**EXERCISE**
Only the lines from the one containing "drain (R78, R81" through the one containing "let bs := (x.bytes.drop" should be printed, exactly as they appear below, with both ends included.

MATERIAL PROVIDED section start

-- ==== Sys2Proof/Machine/Ingest.lean ====
section
/-!
DEFINITION. Stream ingest ports: beats and segments (R70 to R73), records and descriptors (R74 to R76), the FIFO states (R77), the
drain (R78, R81 to R83), drops (R80), trigger and freeze (R84 to R86), reset and enabling (R88, R89, R92), and the meanings of
the ING commands.
-/
namespace Sys2Proof.Machine

/-! ### Configuration -/

/-- The cut-through threshold in bytes (R78, R93). -/
def State.cutBytes (s : State) (n : Fin 8) : Nat := min 16 (max 1 (s.cfgField (pageIng n) 0x040 20 16)) * 4096

/-- Source number of an ingest port (R127). -/
def srcIng (n : Fin 8) : BitVec 5 := BitVec.ofNat 5 (0x10 + n.val)

/-! ### Flags of descriptors (R75) -/

def ingSop : BitVec 16 := 0x01
def ingEop : BitVec 16 := 0x02
def ingSplit : BitVec 16 := 0x04
def ingSopClose : BitVec 16 := 0x08
def ingIdleClose : BitVec 16 := 0x10
def ingDisabled : BitVec 16 := 0x20
def ingTrig : BitVec 16 := 0x40
def ingFreeze : BitVec 16 := 0x80

/-- A descriptor line: fields, then the CRC32 over bytes 0 to 59 (R75). -/
def descriptor (type : Byte) (n : Fin 8) (flags : BitVec 16) (stripes : Nat) (seq : BitVec 64) (w16 : BitVec 64)
    (tFirst tLast : Time) (pos : BitVec 64) : Line :=
  let head := [type, BitVec.ofNat 8 n.val] ++ bytesOf flags 2 ++ natBytes stripes 4 ++ bytesOf seq 8 ++ bytesOf w16 8 ++
    bytesOf tFirst 8 ++ bytesOf tLast 8 ++ bytesOf pos 8 ++ fillBytes 0 12
  lineOf (head ++ bytesOf (crc32 head) 4)

/-- Stripes of a data record (R74). -/
def recordStripes (dataBytes : Nat) : Nat := (dataBytes + 64 + 511) / 512

/-- The trailer of a segment. -/
def trailer (n : Fin 8) (seq : BitVec 64) (x : Segment) : Line :=
  descriptor 1 n x.flags (recordStripes x.bytes.length) seq (pairOf (BitVec.ofNat 32 x.bytes.length) x.trigOfs) x.tFirst x.tLast x.pos

/-- The descriptor of a gap record. -/
def gapDescriptor (n : Fin 8) (seq : BitVec 64) (g : Gap) : Line := descriptor 2 n g.flags 1 seq g.bytes g.tFirst g.tLast g.pos

/-- Stripe `k` of a segment's record: its data, zeros, and the trailer as the last line (R73, R74). -/
def segmentStripe (n : Fin 8) (seq : BitVec 64) (x : Segment) (k : Nat) : List Line :=
  let last := x.closed && decide (k + 1 = recordStripes x.bytes.length)
  (List.range 8).map fun i =>
    if last && i == 7 then trailer n seq x
    else
      let bs := (x.bytes.drop (512 * k + 64 * i)).take 64
      lineOf (bs ++ fillBytes 0 (64 - bs.length))

/-! ### The banks -/

/-- The segment that is open, which is the newest. -/
def Ingest.openSeg (x : Ingest) : Option Segment :=
  match x.segs.getLast? with
  | some g => if g.closed then none else some g
  | none => none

MATERIAL PROVIDED section end

**COMPLETED EXERCISE**
drain (R78, R81 to R83), drops (R80), trigger and freeze (R84 to R86), reset and enabling (R88, R89, R92), and the meanings of
the ING commands.
-/
namespace Sys2Proof.Machine

/-! ### Configuration -/

/-- The cut-through threshold in bytes (R78, R93). -/
def State.cutBytes (s : State) (n : Fin 8) : Nat := min 16 (max 1 (s.cfgField (pageIng n) 0x040 20 16)) * 4096

/-- Source number of an ingest port (R127). -/
def srcIng (n : Fin 8) : BitVec 5 := BitVec.ofNat 5 (0x10 + n.val)

/-! ### Flags of descriptors (R75) -/

def ingSop : BitVec 16 := 0x01
def ingEop : BitVec 16 := 0x02
def ingSplit : BitVec 16 := 0x04
def ingSopClose : BitVec 16 := 0x08
def ingIdleClose : BitVec 16 := 0x10
def ingDisabled : BitVec 16 := 0x20
def ingTrig : BitVec 16 := 0x40
def ingFreeze : BitVec 16 := 0x80

/-- A descriptor line: fields, then the CRC32 over bytes 0 to 59 (R75). -/
def descriptor (type : Byte) (n : Fin 8) (flags : BitVec 16) (stripes : Nat) (seq : BitVec 64) (w16 : BitVec 64)
    (tFirst tLast : Time) (pos : BitVec 64) : Line :=
  let head := [type, BitVec.ofNat 8 n.val] ++ bytesOf flags 2 ++ natBytes stripes 4 ++ bytesOf seq 8 ++ bytesOf w16 8 ++
    bytesOf tFirst 8 ++ bytesOf tLast 8 ++ bytesOf pos 8 ++ fillBytes 0 12
  lineOf (head ++ bytesOf (crc32 head) 4)

/-- Stripes of a data record (R74). -/
def recordStripes (dataBytes : Nat) : Nat := (dataBytes + 64 + 511) / 512

/-- The trailer of a segment. -/
def trailer (n : Fin 8) (seq : BitVec 64) (x : Segment) : Line :=
  descriptor 1 n x.flags (recordStripes x.bytes.length) seq (pairOf (BitVec.ofNat 32 x.bytes.length) x.trigOfs) x.tFirst x.tLast x.pos

/-- The descriptor of a gap record. -/
def gapDescriptor (n : Fin 8) (seq : BitVec 64) (g : Gap) : Line := descriptor 2 n g.flags 1 seq g.bytes g.tFirst g.tLast g.pos

/-- Stripe `k` of a segment's record: its data, zeros, and the trailer as the last line (R73, R74). -/
def segmentStripe (n : Fin 8) (seq : BitVec 64) (x : Segment) (k : Nat) : List Line :=
  let last := x.closed && decide (k + 1 = recordStripes x.bytes.length)
  (List.range 8).map fun i =>
    if last && i == 7 then trailer n seq x
    else
      let bs := (x.bytes.drop (512 * k + 64 * i)).take 64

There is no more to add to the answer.